_What the task asks_
Copy, from the data below, each line that has the word "next".

Stored items from a collection:

····················

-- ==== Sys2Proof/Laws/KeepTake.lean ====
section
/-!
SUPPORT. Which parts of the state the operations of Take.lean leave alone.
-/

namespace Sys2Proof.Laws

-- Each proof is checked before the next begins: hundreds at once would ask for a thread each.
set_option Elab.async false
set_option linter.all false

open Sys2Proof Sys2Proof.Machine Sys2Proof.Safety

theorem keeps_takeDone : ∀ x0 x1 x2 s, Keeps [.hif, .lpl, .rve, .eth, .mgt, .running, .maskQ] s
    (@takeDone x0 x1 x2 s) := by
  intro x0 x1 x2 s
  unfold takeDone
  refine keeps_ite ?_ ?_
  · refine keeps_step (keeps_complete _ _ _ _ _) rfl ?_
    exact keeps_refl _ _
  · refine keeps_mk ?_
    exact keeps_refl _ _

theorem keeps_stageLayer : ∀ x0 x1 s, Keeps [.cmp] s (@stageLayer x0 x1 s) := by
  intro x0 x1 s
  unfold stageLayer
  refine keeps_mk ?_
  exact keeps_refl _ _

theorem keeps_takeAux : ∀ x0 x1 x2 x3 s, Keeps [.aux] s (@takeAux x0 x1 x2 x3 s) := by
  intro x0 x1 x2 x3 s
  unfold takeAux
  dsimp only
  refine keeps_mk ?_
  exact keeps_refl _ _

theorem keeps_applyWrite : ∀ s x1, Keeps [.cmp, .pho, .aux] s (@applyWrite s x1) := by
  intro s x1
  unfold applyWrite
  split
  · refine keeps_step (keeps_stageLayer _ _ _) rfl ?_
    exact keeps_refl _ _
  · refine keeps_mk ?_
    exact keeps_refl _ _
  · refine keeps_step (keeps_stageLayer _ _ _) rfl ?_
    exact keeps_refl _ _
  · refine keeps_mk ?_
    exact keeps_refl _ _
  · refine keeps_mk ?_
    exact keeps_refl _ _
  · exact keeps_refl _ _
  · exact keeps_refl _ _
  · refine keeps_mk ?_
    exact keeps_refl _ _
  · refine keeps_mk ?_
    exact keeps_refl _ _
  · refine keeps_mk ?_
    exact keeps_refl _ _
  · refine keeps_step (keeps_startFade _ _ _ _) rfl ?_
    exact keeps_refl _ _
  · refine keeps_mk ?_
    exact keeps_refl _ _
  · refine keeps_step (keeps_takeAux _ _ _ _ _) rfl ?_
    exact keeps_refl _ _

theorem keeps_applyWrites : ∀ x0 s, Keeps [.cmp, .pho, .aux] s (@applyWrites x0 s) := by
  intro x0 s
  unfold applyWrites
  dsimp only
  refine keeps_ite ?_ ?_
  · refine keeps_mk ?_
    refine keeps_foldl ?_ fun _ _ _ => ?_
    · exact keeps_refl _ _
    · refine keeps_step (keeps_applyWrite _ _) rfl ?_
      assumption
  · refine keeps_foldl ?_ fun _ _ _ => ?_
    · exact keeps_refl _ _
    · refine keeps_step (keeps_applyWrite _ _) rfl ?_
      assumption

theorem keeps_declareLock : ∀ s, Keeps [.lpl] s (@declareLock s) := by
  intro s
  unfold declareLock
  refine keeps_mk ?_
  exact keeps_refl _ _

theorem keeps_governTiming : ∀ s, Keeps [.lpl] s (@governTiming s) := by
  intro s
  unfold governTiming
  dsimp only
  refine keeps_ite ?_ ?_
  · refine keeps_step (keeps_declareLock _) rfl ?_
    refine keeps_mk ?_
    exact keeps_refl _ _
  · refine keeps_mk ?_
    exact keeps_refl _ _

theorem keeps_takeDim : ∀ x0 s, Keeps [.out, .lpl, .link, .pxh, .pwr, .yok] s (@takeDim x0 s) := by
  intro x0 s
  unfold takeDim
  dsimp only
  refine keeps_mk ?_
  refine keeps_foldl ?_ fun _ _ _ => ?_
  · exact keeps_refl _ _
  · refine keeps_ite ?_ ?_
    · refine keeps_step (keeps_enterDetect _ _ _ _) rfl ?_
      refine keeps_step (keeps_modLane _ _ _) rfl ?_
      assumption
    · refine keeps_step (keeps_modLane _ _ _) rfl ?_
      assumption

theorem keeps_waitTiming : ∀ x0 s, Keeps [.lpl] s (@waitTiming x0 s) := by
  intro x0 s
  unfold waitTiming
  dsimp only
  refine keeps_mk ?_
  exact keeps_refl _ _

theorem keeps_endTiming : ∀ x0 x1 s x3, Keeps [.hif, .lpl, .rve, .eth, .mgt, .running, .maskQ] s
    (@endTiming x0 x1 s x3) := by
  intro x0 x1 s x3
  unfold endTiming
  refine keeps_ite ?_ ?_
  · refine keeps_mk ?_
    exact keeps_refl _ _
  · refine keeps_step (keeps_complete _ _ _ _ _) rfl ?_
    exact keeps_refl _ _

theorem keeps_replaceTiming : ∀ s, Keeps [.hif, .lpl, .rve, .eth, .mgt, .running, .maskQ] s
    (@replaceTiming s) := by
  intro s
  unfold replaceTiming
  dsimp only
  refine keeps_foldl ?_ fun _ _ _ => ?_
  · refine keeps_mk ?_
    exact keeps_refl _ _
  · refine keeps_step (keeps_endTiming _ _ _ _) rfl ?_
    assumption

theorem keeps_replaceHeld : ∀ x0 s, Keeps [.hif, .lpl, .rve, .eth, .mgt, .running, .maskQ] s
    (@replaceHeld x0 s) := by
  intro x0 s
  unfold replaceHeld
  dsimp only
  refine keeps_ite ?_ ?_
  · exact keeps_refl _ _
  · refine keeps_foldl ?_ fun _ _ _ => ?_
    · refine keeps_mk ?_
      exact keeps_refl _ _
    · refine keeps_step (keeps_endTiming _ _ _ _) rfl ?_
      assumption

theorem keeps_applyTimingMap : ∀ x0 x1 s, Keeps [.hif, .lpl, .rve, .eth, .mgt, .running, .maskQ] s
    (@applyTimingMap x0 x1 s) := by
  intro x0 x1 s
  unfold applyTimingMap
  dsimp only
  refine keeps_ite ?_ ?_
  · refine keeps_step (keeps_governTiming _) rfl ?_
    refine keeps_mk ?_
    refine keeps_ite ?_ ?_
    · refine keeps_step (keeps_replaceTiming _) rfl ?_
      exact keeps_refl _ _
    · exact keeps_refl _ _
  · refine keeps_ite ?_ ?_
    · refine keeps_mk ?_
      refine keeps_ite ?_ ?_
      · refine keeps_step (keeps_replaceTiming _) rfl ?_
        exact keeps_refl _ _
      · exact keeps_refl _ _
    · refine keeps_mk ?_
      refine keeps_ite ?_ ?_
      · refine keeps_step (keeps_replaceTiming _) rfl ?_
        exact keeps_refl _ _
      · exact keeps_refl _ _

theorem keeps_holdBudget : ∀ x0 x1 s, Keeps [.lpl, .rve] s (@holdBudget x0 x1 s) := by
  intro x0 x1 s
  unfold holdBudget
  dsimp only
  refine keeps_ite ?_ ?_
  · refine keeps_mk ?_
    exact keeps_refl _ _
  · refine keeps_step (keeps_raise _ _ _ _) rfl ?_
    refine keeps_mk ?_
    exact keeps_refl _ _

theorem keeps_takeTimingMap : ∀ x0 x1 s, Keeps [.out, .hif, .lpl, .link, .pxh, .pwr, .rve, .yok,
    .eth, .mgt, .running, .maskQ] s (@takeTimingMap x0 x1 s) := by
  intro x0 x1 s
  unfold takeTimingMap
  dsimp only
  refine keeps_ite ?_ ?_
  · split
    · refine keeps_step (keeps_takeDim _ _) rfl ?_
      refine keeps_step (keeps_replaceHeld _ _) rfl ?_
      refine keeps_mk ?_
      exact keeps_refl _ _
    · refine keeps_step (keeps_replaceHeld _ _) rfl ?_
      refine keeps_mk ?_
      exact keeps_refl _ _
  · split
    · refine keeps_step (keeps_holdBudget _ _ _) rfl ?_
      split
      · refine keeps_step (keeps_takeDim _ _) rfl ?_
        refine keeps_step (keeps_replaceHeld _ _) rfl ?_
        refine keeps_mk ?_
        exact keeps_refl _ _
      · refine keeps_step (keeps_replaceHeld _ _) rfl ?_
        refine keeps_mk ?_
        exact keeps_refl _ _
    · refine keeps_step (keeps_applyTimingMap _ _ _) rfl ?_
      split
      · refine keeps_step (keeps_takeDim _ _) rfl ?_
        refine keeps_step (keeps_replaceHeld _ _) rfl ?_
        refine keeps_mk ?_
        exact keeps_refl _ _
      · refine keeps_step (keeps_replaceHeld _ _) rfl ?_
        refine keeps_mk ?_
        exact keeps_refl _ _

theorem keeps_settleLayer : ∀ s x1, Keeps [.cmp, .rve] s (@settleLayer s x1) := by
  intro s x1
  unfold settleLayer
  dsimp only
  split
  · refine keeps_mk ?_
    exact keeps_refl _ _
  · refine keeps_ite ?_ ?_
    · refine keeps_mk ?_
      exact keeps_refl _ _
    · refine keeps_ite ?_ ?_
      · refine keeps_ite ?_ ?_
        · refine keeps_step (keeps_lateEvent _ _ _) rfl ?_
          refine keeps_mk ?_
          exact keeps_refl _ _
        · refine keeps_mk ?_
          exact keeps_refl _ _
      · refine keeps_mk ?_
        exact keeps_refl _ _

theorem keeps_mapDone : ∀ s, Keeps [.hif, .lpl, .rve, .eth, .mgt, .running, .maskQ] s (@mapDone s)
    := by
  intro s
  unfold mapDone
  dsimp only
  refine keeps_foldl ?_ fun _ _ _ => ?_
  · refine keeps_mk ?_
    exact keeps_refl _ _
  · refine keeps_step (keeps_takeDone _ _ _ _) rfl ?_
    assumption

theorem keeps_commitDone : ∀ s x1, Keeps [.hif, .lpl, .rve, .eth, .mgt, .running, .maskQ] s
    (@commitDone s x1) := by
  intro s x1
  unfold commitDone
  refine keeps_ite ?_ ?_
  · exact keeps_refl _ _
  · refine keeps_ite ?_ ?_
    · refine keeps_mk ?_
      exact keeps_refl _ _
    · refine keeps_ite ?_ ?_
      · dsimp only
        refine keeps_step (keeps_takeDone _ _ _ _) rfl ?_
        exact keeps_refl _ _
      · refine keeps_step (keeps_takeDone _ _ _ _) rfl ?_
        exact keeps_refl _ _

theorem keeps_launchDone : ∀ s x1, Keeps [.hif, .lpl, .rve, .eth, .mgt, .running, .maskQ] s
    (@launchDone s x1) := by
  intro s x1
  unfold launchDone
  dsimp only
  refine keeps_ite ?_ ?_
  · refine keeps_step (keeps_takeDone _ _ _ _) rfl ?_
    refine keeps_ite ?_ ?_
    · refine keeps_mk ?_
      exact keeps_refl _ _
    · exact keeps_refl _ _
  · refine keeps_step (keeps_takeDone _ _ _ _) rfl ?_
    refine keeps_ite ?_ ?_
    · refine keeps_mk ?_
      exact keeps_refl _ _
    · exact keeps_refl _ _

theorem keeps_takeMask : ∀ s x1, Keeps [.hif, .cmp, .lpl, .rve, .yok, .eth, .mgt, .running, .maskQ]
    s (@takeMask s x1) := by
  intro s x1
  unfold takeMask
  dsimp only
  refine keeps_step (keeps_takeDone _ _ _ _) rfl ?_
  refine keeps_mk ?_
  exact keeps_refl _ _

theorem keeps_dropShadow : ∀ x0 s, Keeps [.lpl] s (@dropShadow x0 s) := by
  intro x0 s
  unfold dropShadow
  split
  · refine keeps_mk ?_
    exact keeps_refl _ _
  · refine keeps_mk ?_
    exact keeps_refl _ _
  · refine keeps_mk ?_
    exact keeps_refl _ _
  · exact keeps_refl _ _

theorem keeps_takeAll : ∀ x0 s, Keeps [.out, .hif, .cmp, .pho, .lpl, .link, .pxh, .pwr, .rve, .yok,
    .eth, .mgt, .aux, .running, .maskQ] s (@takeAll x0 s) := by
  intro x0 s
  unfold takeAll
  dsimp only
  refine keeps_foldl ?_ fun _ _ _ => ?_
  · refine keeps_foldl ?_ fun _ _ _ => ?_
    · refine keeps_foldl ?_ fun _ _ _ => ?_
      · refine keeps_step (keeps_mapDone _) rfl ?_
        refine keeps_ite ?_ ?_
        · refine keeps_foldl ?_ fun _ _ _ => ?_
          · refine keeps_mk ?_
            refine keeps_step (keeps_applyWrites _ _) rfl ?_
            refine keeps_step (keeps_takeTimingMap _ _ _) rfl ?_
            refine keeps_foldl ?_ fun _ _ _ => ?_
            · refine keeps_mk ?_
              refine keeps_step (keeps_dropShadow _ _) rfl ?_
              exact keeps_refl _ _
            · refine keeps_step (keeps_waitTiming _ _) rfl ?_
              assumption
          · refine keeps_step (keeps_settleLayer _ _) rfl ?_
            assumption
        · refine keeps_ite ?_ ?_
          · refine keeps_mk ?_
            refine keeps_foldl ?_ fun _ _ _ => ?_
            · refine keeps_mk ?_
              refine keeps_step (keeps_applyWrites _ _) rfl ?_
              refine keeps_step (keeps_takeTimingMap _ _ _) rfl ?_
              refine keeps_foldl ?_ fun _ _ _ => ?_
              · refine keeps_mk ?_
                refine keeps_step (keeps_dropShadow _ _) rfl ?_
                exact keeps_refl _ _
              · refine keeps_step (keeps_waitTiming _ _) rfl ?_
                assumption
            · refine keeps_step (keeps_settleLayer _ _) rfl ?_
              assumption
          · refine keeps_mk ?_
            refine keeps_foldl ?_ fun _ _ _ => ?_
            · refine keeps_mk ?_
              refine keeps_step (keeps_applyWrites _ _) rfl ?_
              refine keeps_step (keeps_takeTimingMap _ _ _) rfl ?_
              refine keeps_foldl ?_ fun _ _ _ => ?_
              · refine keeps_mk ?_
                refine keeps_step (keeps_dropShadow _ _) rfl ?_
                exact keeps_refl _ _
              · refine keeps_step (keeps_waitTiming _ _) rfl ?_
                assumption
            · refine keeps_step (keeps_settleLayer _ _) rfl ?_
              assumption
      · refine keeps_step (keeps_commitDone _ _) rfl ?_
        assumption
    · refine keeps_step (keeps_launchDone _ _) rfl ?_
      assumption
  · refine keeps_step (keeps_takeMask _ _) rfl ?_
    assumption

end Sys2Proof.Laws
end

····················

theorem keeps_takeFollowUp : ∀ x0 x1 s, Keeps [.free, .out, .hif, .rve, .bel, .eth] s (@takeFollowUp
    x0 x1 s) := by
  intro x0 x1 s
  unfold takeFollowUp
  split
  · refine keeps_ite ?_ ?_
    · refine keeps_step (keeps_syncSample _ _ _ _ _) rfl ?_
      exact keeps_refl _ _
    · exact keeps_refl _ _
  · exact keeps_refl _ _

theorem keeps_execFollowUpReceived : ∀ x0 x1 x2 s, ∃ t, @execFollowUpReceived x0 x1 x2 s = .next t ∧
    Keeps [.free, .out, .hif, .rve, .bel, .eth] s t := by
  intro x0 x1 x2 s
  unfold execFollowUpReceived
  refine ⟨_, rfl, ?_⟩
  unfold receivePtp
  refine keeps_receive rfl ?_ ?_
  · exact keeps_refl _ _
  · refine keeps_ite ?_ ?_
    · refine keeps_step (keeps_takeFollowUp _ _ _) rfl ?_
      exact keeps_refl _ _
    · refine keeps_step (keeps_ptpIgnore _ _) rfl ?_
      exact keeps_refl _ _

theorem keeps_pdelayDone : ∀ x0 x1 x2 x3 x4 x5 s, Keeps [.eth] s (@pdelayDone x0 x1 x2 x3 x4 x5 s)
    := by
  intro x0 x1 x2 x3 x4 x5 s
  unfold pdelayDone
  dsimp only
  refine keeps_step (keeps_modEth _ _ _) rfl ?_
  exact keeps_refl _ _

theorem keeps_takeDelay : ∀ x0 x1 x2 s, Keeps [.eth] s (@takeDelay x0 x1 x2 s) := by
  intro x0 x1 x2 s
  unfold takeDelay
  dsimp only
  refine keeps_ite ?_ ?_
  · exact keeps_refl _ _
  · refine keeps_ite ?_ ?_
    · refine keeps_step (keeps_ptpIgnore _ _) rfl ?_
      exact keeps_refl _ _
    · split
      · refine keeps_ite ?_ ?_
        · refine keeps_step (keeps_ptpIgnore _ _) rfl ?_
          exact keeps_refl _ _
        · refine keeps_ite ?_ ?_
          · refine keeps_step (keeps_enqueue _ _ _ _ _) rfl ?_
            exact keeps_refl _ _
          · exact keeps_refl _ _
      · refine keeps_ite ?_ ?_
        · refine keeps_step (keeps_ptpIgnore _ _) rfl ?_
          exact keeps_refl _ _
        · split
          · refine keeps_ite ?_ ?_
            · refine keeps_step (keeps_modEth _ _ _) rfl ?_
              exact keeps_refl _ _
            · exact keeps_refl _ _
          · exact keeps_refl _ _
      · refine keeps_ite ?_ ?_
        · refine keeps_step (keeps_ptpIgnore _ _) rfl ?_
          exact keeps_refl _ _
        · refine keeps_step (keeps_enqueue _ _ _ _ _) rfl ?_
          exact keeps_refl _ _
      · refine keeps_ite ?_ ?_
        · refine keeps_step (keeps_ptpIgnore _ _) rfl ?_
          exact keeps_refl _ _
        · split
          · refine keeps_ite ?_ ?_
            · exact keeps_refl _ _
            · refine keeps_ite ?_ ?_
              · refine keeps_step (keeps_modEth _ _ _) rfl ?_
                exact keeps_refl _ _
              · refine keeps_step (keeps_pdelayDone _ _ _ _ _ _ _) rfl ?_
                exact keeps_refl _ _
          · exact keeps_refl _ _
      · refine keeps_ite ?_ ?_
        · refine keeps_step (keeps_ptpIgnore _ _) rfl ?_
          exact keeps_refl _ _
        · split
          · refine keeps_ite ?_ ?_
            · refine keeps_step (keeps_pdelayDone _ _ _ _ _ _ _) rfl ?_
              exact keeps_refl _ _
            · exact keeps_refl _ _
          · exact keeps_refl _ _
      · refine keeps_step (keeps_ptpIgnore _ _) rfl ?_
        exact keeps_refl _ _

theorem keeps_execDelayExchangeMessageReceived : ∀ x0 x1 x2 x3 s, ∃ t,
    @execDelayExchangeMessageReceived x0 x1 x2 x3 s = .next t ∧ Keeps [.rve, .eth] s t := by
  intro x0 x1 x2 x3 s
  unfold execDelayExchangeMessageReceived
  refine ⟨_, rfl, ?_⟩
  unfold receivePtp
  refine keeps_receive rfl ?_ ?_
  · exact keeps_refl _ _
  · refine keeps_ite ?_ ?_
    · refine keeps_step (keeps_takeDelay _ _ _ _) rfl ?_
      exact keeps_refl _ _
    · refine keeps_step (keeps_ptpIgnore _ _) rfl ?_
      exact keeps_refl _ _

····················

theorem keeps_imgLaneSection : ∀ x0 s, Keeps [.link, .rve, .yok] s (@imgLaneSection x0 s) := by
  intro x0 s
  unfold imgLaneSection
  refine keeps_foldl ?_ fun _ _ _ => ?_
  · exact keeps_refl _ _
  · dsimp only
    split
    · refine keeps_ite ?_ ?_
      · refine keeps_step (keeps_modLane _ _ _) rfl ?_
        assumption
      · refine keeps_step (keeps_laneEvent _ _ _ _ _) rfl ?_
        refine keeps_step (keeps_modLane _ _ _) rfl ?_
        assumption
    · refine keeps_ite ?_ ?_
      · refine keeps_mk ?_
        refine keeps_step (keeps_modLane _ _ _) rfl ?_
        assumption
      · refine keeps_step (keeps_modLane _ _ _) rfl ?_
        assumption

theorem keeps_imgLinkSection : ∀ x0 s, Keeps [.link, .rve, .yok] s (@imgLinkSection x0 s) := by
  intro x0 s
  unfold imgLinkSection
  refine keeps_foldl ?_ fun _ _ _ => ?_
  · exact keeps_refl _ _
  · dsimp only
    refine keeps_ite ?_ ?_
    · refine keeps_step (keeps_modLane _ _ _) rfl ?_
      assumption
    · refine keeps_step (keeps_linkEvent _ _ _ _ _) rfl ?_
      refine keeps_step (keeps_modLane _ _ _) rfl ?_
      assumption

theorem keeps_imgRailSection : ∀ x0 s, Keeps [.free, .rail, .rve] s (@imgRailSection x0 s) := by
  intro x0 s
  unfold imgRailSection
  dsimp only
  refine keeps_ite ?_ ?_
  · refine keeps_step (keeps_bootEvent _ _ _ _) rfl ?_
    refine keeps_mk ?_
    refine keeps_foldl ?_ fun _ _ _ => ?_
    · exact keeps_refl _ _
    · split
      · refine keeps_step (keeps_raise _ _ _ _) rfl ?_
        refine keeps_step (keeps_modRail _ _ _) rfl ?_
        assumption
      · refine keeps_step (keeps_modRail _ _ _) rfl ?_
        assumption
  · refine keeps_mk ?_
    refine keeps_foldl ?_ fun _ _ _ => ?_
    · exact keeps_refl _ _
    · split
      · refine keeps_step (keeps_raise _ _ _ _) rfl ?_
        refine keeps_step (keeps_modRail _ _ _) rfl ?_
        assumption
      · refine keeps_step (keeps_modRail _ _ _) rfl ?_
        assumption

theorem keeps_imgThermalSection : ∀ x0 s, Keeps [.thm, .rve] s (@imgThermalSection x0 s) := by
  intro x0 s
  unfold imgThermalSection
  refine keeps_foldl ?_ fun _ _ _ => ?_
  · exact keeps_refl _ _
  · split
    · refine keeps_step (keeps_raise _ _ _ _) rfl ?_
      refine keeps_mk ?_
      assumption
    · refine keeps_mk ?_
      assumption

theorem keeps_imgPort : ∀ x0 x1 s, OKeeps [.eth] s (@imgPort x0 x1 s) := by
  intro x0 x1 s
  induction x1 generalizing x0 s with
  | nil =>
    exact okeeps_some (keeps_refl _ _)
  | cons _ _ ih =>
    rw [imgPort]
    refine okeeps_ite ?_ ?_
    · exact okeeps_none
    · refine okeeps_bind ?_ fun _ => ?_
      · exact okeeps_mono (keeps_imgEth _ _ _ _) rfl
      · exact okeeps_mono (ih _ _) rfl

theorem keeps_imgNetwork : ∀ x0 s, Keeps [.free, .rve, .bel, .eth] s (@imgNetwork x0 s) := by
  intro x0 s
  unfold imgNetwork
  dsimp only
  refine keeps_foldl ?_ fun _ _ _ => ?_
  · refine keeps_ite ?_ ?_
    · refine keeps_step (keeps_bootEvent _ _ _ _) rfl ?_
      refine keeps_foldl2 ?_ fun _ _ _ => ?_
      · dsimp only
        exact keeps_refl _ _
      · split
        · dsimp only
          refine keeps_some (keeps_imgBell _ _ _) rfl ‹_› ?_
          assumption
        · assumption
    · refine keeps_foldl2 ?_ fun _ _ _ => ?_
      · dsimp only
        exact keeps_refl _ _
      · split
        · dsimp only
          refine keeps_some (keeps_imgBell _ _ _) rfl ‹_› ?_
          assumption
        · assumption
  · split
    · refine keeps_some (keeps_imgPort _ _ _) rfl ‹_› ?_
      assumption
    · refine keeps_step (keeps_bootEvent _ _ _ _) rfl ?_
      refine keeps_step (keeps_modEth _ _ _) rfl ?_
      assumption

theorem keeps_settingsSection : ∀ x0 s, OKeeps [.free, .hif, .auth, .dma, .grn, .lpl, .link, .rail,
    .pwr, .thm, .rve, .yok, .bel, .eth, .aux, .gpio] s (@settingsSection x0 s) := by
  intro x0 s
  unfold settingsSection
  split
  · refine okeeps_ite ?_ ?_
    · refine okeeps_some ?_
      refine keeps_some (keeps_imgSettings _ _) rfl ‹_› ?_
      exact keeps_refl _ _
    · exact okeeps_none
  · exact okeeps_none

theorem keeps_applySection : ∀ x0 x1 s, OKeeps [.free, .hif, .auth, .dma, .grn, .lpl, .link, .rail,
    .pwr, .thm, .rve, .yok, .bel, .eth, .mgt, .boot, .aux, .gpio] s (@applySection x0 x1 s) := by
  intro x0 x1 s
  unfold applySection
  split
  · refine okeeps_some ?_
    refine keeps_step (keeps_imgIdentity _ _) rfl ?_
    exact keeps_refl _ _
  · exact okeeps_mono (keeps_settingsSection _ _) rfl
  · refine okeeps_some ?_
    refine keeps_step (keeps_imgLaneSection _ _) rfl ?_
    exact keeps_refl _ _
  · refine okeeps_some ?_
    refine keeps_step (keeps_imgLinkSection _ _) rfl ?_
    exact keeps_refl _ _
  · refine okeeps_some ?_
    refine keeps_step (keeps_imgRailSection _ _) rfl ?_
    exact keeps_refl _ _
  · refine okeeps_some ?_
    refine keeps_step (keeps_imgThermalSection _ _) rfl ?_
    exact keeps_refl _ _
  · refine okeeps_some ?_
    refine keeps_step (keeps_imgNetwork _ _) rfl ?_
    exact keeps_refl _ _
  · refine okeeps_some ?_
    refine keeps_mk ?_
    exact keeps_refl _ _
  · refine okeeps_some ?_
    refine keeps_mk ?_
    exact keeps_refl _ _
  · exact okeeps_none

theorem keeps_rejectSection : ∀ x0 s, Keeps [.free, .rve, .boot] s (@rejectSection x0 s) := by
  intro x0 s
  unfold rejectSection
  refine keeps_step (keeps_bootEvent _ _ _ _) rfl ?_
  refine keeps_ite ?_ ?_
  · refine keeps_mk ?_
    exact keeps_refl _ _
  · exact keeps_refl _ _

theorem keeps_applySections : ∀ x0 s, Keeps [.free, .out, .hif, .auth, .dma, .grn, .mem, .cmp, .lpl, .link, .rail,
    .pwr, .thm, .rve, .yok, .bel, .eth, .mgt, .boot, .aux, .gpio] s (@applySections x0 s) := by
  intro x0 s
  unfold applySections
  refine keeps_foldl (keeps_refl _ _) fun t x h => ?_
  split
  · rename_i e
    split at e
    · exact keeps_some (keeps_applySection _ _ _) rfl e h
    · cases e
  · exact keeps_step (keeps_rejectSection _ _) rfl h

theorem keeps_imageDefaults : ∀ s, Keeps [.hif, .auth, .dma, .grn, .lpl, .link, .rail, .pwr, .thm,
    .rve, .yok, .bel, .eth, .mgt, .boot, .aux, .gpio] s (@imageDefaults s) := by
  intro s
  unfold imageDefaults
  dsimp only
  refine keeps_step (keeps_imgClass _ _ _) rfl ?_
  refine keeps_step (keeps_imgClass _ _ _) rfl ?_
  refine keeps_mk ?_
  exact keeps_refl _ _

····················

_Solution to this problem_
-- Each proof is checked before the next begins: hundreds at once would ask for a thread each.
theorem keeps_execFollowUpReceived : ∀ x0 x1 x2 s, ∃ t, @execFollowUpReceived x0 x1 x2 s = .next t ∧
    @execDelayExchangeMessageReceived x0 x1 x2 x3 s = .next t ∧ Keeps [.rve, .eth] s t := by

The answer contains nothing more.